*DIRECTIONS FOR THIS TASK*
Within the data that follows, set down exactly the lines from the one containing "(word : BitVec 9)" through the one containing "shows (R235). -/", both ends included.
BEGIN TASK INPUT
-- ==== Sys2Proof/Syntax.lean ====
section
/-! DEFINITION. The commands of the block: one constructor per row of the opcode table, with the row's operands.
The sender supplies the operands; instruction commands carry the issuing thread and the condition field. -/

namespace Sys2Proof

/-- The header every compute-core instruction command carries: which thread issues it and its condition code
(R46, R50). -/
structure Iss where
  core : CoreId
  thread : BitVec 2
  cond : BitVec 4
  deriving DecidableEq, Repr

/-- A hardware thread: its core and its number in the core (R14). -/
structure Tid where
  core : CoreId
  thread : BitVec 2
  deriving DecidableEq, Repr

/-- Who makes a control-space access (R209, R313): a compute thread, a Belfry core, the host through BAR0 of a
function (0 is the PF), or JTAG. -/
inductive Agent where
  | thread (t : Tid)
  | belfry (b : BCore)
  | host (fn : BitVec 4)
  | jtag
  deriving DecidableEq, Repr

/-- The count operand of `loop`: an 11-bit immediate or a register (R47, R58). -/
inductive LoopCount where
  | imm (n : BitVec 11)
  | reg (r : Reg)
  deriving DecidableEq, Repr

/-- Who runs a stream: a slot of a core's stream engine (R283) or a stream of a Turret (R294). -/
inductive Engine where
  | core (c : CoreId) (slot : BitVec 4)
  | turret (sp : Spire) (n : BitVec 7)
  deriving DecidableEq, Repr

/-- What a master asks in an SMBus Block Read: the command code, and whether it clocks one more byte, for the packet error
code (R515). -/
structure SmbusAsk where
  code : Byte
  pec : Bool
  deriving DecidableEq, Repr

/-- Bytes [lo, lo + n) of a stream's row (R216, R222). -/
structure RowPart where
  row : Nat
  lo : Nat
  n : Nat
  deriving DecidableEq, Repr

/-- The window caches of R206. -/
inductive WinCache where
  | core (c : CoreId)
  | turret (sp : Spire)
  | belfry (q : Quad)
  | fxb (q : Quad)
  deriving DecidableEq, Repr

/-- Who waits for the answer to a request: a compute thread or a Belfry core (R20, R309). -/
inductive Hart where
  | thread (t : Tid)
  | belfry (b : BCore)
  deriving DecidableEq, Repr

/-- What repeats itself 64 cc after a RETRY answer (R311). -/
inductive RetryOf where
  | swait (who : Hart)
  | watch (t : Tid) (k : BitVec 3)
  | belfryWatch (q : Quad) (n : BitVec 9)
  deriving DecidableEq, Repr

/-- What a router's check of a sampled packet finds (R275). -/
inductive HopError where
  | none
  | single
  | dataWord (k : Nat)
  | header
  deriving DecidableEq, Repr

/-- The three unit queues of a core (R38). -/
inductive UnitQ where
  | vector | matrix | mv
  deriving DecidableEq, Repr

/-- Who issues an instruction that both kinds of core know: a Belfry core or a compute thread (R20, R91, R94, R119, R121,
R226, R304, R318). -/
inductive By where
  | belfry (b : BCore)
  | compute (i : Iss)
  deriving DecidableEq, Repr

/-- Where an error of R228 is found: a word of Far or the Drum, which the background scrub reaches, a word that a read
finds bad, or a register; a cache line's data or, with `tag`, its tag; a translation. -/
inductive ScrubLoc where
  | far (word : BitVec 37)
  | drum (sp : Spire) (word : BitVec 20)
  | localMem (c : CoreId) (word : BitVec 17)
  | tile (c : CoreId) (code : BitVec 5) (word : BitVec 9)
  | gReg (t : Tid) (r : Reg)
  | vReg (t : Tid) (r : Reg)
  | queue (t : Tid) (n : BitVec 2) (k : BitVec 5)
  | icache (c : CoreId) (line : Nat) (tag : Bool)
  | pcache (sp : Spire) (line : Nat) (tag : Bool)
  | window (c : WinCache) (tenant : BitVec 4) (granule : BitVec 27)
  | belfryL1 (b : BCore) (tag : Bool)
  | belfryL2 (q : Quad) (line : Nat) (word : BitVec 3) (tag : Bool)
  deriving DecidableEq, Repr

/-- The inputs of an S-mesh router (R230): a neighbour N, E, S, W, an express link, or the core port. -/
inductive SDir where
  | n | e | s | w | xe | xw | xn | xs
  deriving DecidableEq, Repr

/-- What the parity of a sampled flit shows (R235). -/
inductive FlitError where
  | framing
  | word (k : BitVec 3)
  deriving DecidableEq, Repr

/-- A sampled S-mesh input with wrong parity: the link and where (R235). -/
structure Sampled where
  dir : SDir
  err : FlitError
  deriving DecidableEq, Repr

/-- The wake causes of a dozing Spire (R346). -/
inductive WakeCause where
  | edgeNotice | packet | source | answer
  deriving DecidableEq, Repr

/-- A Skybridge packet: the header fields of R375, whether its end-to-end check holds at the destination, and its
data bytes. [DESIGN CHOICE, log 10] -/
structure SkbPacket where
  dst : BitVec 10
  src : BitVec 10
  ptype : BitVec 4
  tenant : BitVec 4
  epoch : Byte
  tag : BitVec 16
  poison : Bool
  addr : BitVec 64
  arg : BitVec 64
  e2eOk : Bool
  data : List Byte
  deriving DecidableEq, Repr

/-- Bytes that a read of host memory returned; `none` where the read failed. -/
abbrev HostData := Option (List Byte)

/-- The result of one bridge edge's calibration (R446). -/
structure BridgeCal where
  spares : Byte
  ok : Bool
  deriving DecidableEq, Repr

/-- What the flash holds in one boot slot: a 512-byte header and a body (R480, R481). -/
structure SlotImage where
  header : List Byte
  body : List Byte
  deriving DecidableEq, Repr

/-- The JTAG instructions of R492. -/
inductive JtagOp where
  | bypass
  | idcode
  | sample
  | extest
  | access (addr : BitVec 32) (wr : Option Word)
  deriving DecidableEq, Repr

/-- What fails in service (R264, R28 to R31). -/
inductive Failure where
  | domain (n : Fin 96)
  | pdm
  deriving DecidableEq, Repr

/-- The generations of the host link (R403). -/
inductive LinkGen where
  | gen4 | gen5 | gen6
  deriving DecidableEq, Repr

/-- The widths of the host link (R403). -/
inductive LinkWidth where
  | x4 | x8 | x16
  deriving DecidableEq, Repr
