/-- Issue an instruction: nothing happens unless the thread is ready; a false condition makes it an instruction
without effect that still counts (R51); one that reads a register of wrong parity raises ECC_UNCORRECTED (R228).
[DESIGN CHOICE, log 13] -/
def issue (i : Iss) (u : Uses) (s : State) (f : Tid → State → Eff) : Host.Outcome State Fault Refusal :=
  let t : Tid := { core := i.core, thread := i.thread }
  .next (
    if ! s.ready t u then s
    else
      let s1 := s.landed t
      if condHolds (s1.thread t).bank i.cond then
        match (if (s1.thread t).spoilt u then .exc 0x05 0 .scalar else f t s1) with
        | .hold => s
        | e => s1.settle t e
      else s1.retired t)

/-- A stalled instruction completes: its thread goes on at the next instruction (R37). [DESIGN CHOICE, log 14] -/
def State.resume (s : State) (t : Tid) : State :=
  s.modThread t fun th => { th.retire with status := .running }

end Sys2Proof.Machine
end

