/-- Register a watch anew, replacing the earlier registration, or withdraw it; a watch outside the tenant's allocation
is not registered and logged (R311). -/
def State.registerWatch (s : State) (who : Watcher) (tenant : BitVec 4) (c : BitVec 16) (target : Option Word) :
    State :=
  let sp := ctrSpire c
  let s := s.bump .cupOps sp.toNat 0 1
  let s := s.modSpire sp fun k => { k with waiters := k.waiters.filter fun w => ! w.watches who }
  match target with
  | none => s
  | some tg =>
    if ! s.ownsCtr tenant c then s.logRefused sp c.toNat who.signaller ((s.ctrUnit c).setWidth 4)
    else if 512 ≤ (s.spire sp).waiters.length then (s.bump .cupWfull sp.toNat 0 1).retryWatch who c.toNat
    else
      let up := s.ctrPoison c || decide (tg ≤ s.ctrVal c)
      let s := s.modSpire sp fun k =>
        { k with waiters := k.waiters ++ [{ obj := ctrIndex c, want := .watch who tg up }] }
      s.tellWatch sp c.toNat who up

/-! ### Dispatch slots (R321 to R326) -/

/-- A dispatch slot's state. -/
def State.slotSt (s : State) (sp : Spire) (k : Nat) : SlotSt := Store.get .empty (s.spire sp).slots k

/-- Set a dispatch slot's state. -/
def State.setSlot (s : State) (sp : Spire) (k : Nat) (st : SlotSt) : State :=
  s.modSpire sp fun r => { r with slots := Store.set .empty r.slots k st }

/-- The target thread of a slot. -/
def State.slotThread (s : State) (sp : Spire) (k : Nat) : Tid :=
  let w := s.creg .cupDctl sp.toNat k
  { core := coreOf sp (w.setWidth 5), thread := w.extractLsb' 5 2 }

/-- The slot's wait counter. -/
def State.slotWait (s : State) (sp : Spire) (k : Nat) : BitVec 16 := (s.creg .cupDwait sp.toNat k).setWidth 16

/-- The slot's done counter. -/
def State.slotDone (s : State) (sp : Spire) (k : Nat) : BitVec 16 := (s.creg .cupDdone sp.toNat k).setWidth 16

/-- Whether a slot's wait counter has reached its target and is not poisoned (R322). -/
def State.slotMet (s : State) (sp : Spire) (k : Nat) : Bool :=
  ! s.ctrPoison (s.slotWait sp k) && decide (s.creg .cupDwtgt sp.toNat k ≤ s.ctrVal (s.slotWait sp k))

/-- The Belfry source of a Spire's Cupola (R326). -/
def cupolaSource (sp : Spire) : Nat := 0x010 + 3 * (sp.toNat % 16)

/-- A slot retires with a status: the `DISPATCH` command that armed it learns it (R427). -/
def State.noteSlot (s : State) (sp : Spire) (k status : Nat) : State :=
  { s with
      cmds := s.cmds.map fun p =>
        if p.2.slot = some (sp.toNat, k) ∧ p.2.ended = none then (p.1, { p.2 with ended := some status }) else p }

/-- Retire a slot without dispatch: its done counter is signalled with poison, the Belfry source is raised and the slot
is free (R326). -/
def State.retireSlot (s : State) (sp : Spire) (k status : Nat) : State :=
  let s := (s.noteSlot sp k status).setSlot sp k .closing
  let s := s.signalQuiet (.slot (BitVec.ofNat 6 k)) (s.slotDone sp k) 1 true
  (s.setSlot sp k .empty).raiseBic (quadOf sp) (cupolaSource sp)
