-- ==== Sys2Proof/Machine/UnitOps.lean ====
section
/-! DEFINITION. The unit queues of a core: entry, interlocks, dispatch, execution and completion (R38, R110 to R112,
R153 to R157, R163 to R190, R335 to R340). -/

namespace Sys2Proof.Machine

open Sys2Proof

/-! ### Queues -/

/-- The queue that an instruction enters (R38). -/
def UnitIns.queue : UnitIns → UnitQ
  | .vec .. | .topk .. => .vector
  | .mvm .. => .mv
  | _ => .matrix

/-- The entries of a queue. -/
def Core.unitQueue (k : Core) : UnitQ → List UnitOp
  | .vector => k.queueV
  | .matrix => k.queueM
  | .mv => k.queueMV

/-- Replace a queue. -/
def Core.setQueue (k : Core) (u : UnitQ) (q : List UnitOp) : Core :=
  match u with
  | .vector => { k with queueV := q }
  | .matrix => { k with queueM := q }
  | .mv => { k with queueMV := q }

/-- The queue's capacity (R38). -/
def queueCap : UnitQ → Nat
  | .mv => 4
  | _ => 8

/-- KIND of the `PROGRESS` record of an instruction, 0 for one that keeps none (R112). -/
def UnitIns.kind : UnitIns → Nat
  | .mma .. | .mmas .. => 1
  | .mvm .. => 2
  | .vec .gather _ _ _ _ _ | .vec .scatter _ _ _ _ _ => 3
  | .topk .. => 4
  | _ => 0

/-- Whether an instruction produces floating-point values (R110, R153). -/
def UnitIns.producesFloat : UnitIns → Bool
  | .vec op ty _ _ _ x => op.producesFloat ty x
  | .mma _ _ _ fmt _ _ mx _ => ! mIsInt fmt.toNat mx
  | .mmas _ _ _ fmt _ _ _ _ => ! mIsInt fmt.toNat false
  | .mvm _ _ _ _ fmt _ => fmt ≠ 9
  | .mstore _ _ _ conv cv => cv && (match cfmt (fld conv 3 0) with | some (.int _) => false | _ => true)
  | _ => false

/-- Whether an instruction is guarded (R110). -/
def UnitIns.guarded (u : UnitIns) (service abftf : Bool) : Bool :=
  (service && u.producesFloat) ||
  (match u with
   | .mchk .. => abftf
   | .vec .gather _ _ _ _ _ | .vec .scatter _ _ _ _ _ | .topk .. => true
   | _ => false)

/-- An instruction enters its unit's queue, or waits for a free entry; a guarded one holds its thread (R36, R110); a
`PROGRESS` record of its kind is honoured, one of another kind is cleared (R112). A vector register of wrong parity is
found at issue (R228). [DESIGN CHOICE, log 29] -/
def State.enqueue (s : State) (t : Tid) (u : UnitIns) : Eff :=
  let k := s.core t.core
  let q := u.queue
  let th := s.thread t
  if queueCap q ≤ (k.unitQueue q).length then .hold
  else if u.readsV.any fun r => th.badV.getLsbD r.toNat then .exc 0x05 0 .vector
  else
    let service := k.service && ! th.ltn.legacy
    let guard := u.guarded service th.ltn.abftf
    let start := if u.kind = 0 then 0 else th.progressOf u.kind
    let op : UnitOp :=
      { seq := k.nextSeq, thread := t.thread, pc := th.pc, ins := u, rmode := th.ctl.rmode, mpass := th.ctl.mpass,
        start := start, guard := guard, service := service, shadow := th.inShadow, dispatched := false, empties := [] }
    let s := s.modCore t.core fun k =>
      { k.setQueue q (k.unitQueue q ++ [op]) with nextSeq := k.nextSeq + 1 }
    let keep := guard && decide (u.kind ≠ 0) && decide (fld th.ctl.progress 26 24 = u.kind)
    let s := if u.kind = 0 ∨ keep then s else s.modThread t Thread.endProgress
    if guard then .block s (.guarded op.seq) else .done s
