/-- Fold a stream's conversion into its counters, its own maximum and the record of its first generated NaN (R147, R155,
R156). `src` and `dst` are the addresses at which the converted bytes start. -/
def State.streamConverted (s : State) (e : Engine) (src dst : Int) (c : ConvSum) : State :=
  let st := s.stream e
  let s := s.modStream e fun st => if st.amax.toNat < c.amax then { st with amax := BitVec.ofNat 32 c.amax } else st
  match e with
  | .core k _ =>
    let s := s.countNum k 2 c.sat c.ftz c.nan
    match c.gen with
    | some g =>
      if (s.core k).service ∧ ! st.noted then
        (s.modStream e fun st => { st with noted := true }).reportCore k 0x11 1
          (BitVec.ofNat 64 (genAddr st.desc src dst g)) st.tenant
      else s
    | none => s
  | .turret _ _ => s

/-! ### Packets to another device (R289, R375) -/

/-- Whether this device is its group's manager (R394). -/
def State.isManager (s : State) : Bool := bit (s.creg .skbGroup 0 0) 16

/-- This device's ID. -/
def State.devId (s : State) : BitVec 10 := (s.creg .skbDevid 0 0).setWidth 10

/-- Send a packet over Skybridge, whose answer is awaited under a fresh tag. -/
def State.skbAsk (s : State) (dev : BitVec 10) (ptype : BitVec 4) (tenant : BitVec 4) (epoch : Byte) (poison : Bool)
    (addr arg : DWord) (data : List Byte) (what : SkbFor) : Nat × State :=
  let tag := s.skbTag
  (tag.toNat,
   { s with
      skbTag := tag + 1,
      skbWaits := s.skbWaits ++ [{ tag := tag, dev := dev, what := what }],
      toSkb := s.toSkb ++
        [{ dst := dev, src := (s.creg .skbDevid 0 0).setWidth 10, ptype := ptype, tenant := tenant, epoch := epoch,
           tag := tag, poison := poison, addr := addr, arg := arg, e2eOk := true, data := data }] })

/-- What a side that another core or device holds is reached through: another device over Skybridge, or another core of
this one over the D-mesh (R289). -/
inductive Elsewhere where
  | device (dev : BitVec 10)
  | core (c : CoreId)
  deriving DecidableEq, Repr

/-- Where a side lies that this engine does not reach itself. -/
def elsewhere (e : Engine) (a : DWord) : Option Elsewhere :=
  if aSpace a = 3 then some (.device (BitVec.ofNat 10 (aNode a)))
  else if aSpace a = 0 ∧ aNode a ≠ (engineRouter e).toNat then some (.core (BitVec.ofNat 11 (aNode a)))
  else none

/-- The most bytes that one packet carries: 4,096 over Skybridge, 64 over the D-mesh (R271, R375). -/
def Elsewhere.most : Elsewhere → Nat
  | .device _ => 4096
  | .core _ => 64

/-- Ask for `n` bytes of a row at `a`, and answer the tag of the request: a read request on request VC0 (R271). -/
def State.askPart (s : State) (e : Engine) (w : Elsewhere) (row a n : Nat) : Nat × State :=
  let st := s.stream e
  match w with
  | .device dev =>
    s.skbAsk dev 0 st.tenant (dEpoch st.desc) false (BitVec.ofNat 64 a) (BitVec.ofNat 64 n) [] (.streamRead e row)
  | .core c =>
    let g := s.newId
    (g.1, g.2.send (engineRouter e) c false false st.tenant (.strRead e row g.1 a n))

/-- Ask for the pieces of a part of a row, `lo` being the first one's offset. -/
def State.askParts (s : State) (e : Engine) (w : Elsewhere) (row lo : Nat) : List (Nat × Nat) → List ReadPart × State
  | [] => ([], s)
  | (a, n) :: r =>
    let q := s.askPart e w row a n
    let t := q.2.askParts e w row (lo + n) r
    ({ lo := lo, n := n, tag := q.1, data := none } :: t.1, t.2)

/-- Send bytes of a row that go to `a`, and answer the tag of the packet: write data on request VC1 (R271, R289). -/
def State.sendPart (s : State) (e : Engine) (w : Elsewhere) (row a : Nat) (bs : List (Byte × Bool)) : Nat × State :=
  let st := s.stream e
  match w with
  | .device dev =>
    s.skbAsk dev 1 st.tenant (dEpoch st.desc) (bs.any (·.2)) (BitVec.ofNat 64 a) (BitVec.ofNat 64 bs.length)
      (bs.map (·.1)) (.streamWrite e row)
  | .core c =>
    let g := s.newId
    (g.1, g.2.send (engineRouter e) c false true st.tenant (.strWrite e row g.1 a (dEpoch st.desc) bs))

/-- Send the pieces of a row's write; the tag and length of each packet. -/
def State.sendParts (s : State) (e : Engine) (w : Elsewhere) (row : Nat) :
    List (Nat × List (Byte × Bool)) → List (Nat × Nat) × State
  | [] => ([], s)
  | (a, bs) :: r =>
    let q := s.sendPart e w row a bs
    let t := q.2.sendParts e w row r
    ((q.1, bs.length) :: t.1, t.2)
END TASK INPUT
*ANSWER FOR THE TASK*
  | tile (c : CoreId) (code : BitVec 5) (word : BitVec 9)
  | gReg (t : Tid) (r : Reg)
  | vReg (t : Tid) (r : Reg)
  | queue (t : Tid) (n : BitVec 2) (k : BitVec 5)
  | icache (c : CoreId) (line : Nat) (tag : Bool)
  | pcache (sp : Spire) (line : Nat) (tag : Bool)
  | window (c : WinCache) (tenant : BitVec 4) (granule : BitVec 27)
  | belfryL1 (b : BCore) (tag : Bool)
  | belfryL2 (q : Quad) (line : Nat) (word : BitVec 3) (tag : Bool)
  deriving DecidableEq, Repr

/-- The inputs of an S-mesh router (R230): a neighbour N, E, S, W, an express link, or the core port. -/
inductive SDir where
  | n | e | s | w | xe | xw | xn | xs
  deriving DecidableEq, Repr

/-- What the parity of a sampled flit shows (R235). -/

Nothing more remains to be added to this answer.